CIS conducted quantitative surveys with over 800 workers employed in the app-based taxi and delivery sectors across 4 cities in India as part of the ‘Labour Futures’ project supported by the Internet Society Foundation. The surveys covered key employment indicators, including earnings and working hours, work-related cost burdens, income and social security, and platform policies and management. Findings from these surveys are presented as data visualisation briefs centring workers’ everyday experiences. These data briefs form a foundational evidence base for policy and action around labour rights, social protection, and urban inclusion in platform work.

It has been over a decade since app-based delivery and taxi sectors began operations in India, and have since expanded to several metropolitan and smaller cities. These sectors together account for the largest proportion of the platform workforce in India. Workers’ organising and collective action have long revealed extractive labour practices in the platform economy. Their demands call for the recognition of their labour rights by policymakers and platforms, an end to exploitative working conditions, and the introduction of effective policy that protects their rights and wellbeing.

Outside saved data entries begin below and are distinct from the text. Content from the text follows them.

/-- A run in which a byte lies outside `Admit`. -/
theorem test_witness_RunLeavesUnadmittedBytes :
    let s := placed 0x98640000 (admitting 0x1000#32 0x1FFF#32 (withRegs [(4, 0x1000#64)]))
    (∃ t, Host.Core.run Sys2Proof.core 1 s = .next t) ∧ s.params.admits 0x2000 = false :=
  ⟨exists_next (r := Host.Core.run Sys2Proof.core 1 _) (by decide), by decide⟩

/-! ### Two threads and one byte (R31, P7) -/

/-- P7 after thread 1's store of 0x22, thread 0 about to store 0x11 to the same byte. -/
def contended : State :=
  let s := withSecondThread (withRegs [(3, 0x11#64), (4, 0x1000#64)])
  { s with
    mem := s.mem.write 0x1000 0x22#8
    history := [⟨1, 0, 0x1000#32, 0x22#8⟩]
    coherence := [⟨1, 0, 0x1000#32, 0x22#8⟩] }

/-- P7: memory ends at 0x11 if thread 1's store is first in the coherence order of the byte, at 0x22 if thread 0's is. -/
theorem test_coherence_P7 :
    nextOf (readByte 0x1000) (mapNext (settleAt 0) (exec (.stb 3 4 0#16) contended)) = some 0x11#8 ∧
    nextOf (readByte 0x1000) (mapNext (settleAt 1) (exec (.stb 3 4 0#16) contended)) = some 0x22#8 := by decide

/-- Both places are admitted to thread 0, only the last to thread 1, whose own store is there. -/
theorem test_witness_SettlingAdmitsEveryCoherentOrder :
    (∃ t, exec (.stb 3 4 0#16) contended = .next t) ∧ tid contended = 0 ∧
    PlaceAdmitted contended 0 0x1000 0 ∧ PlaceAdmitted contended 0 0x1000 1 ∧ ¬PlaceAdmitted contended 1 0x1000 1 :=
  ⟨exists_next (by decide), by decide, by unfold PlaceAdmitted; decide, by unfold PlaceAdmitted; decide,
    by unfold PlaceAdmitted; decide⟩

/-- Another thread's store to another byte leaves nothing to settle. -/
theorem test_witness_SettlingIsNothingWithoutOtherStores :
    (∃ t, exec (.stb 3 4 1#16) contended = .next t) ∧
    ∀ e ∈ contended.coherence, e.addr = eaOf (.stb 3 4 1#16) contended → e.thread = tid contended :=
  ⟨exists_next (by decide), by decide⟩

/-- Thread 0 may still load the launch value, then what thread 1 stored; thread 0 is not thread 1. -/
theorem test_witness_LoadsAreCoherent :
    LoadsReturn contended 0 0x1000 [0x00#8, 0x22#8] ∧ PlaceAdmitted contended 0 0x1000 1 ∧ (0 : Nat) ≤ 1 ∧
    MemoryIsCoherent midRun ∧ (∃ t, exec (.stb 3 4 0#16) contended = .next t) ∧ 1 ≠ tid contended ∧
    (∀ p, 0 < p → p ≤ (storesTo 0x1000 contended).length → byteAt 0x1000 p contended ≠ byteAt 0x1000 0 contended) :=
  ⟨⟨[1, 0], by decide, by decide, by unfold PlaceAdmitted; decide⟩, by unfold PlaceAdmitted; decide, by decide,
    midRun_invariants.1.memoryIsCoherent, exists_next (by decide), by decide, by
      intro p h0 h1
      obtain rfl : p = 1 := by
        have : (storesTo 0x1000 contended).length = 1 := by decide
        omega
      decide⟩

/-! ### A launch state that meets the premises of R82 -/

/-- One instruction, `stb r3, 0(r4)` (P7's word), in `Code` at 0x10000, storing at 0x2000, the one admitted byte. -/
def launched : State :=
  { State.reset with
    cur :=
      { ThreadState.reset with
        x := ThreadState.reset.x.set 4 0x2000#64, pc := 0x10000#32, endPc := some 0x10004#32 }
    mem := [(0x10000, 0x98#8), (0x10001, 0x64#8)]
    launchMem := [(0x10000, 0x98#8), (0x10001, 0x64#8)]
    params := { Params.reset with admitRegions := [⟨0x2000#32, 0x2000#32⟩], code := [⟨0x10000#32, 0x10003#32⟩] } }

/-- The state its run ends in. -/
def launchedDone : State := afterStore (.stb 3 4 0#16) launched

theorem step_launched : step launched = .next launchedDone := rfl
theorem step_launchedDone : step launchedDone = .next launchedDone := rfl

theorem run_launched {n : Nat} {u : State} (h : Host.Core.run Sys2Proof.core n launched = .next u) :
    u = launched ∨ u = launchedDone := by
  refine run_induction (s := launched) (fun u => u = launched ∨ u = launchedDone) (Or.inl rfl) ?_ n u h
  rintro n u t - (rfl | rfl) ht
  · rw [step_launched] at ht; injection ht with ht; exact Or.inr ht.symm
  · rw [step_launchedDone] at ht; injection ht with ht; exact Or.inr ht.symm

/-- The one instruction the run comes to, where it stores. -/
theorem reaches_launched {k : Nat} {i : Instr} {u : State} (h : Reaches launched k i u) :
    (eaOf i u).toNat = 0x2000 := by
  obtain ⟨⟨n, hn⟩, -, hr, hi⟩ := h
  rcases run_launched hn with rfl | rfl
  · have : fetchInstr launched = .ok (.stb 3 4 0#16) := rfl
    rw [this] at hi; injection hi with hi; subst hi; decide
  · have : running launchedDone = false := by decide
    rw [this] at hr; cases hr

/-- The text is the word's four bytes, and its one word. -/
theorem text_launched {th : ThreadState} (h : th ∈ threads launched) {a : Nat} (ha : InText th a) :
    0x10000 ≤ a ∧ a < 0x10004 := by
  obtain rfl : th = launched.cur := by simpa [threads, launched, State.reset] using h
  exact ⟨ha.1, ha.2.2 _ rfl (by decide)⟩

theorem launched_launch : Launch launched where
  pcAligned := by unfold PcAligned; decide
  endAligned := by
    intro t ht a ha
    obtain rfl : t = launched.cur := by simpa [threads, launched, State.reset] using ht
    obtain rfl : 0x10004#32 = a := by simpa [launched] using ha
    decide
  noFault := by decide
  nothingStored := ⟨rfl, rfl⟩
  launchMem := rfl
  memCanonical := ⟨by decide, by decide⟩
  resvWellFormed := ⟨List.nodup_nil, fun _ h => by cases h⟩

theorem test_witness_LaunchPremisesPreventStops : LaunchPremises launched where
  toLaunch := launched_launch
  textInCode := by
    intro th hth a ha
    have := text_launched hth ha
    simp [launched, Region.contains]
    omega
  storesOutsideCode := by intro k i u h; rw [reaches_launched h]; decide
  storesAdmitted := by
    intro k i u h
    rw [reaches_launched h]
    obtain ⟨⟨n, hn⟩, -⟩ := h
    rcases run_launched hn with rfl | rfl <;> decide
  validForms := by
    intro th hth a i h4 ha hd
    obtain ⟨h1, h2⟩ := text_launched hth ha
    obtain rfl : a = 0x10000 := by omega
    have : decodeWord launched.params.rc1Policy (launched.mem.readWordBE 0x10000) = .ok (.stb 3 4 0#16) := by decide
    rw [this] at hd; injection hd with hd; subst hd; rfl
  rcBitsClear := by
    intro th hth a h4 ha
    obtain ⟨h1, h2⟩ := text_launched hth ha
    obtain rfl : a = 0x10000 := by omega
    decide

/-- The machine of one thread in which it stores; the run goes on to its end. -/
theorem test_witness_OneStoringThreadIsExact :
    Launch launched ∧ launched.before = [] ∧ launched.after = [] ∧ OthersNeverStore launched 0 ∧
    (∃ t : State, Host.Core.run Sys2Proof.core 1 launched = .next t ∧ t.history.length = 1) := by
  refine ⟨launched_launch, rfl, rfl, ?_, launchedDone, rfl, by decide⟩
  intro n t h
  rcases run_launched h with rfl | rfl <;> decide

theorem test_witness_ResetState : (Instr.stbux 31 30 29).wellFormed = true := by decide

end Sys2Proof.Tests
end

section
/-!
PROOFS. What a step of a running thread does once its word is decoded (R7, R66, R77), and how it ends in a fault (log 11).
-/

namespace Sys2Proof.Machine

open Sys2Proof.Safety

variable {s : State} {e : Fault}

/-- The one equation of the step: what the decoded instruction answers, concluded. -/
theorem step_of_decoded {w : InstrWord} {i : Instr} (hx : running s = true) (hf : Fetches s w)
    (hd : decodeWord s.params.rc1Policy w = .ok i) : step s = conclude s (exec i s) := by
  simp only [step, hx, if_true, fetchInstr_of_decoded hf hd]

/-- The mover's own mark is set, so it is the other threads that decide whether the machine ends. -/
theorem allFaulted_markFault_iff :
    allFaulted (markFault e s) = true ↔ ∀ th ∈ s.before ++ s.after, th.fault ≠ none := by
  simp [allFaulted, threads, markFault, or_imp, forall_and, Option.isSome_iff_ne_none]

In 2021-22, the labour research vertical at the Centre for Internet and Society conducted quantitative surveys with over 800 workers in the app-based taxi services and app-based delivery services sectors. Spanning four cities (Delhi-NCR, Mumbai, Guwahati, Lucknow), the surveys gathered comprehensive data on the conditions of work in the platform economy in these cities, within its two dominant sectors.

The survey covered key labour indicators—(i) the conditions of work for workers, including recruitment, wages, incentive structures, and work-related cost burdens (ii) workforce management, including hours spent working for the platform, surveillance and control measures, and (iii) workers’ coverage under income security, social security and social protections, including provident funds, health and accident insurance, and pensions.

Key Findings

The generation of city-level data aimed to support policymaking and advocacy towards achieving just outcomes for workers in the rapidly platformising Indian economy. These survey findings speak to i) top-down approaches of regulatory, legislative, and judicial action through evidence-building, and ii) bottom-up approaches of mobilisation and advocacy campaigns of workers’ collectives.

The city-wise data briefs highlight region-specific differences and similarities shaped by histories and newer developments of labour platforms operating in the urban economy. Across the four survey cities, the data briefs reveal the ways in which precarity materialised in platform work. Workers grappled with numerous socioeconomic vulnerabilities that influenced their entry and continued employment in platform work. They faced low-wage outcomes, worsened by a reduction in bonuses, and high operational work-related expenses. Earnings remained low and uncertain despite workers putting in immensely long hours working for platforms. Worsening these burdens was widespread income insecurity that workers faced in both app-based taxi and delivery sectors.

Mapping delivery and taxi platform services across cities

  • The taxi services sector in all cities was dominated by two large platforms—Uber and Ola Cabs. These platforms had established a highly concentrated labour market for taxi workers. The exception to this was the taxi platform labour market in Guwahati, where the local platform, PeIndia, employed 35% of taxi workers in the city.
  • The delivery services sector in all cities had a high concentration of pan-India platforms. Food delivery services were concentrated by Swiggy and Zomato across cities. E-commerce delivery services had a diversity of platforms including Amazon, Flipkart, E-kart Logistics, and Shadowfax, as well as grocery delivery services like Big Basket, Dunzo, and Jio Mart.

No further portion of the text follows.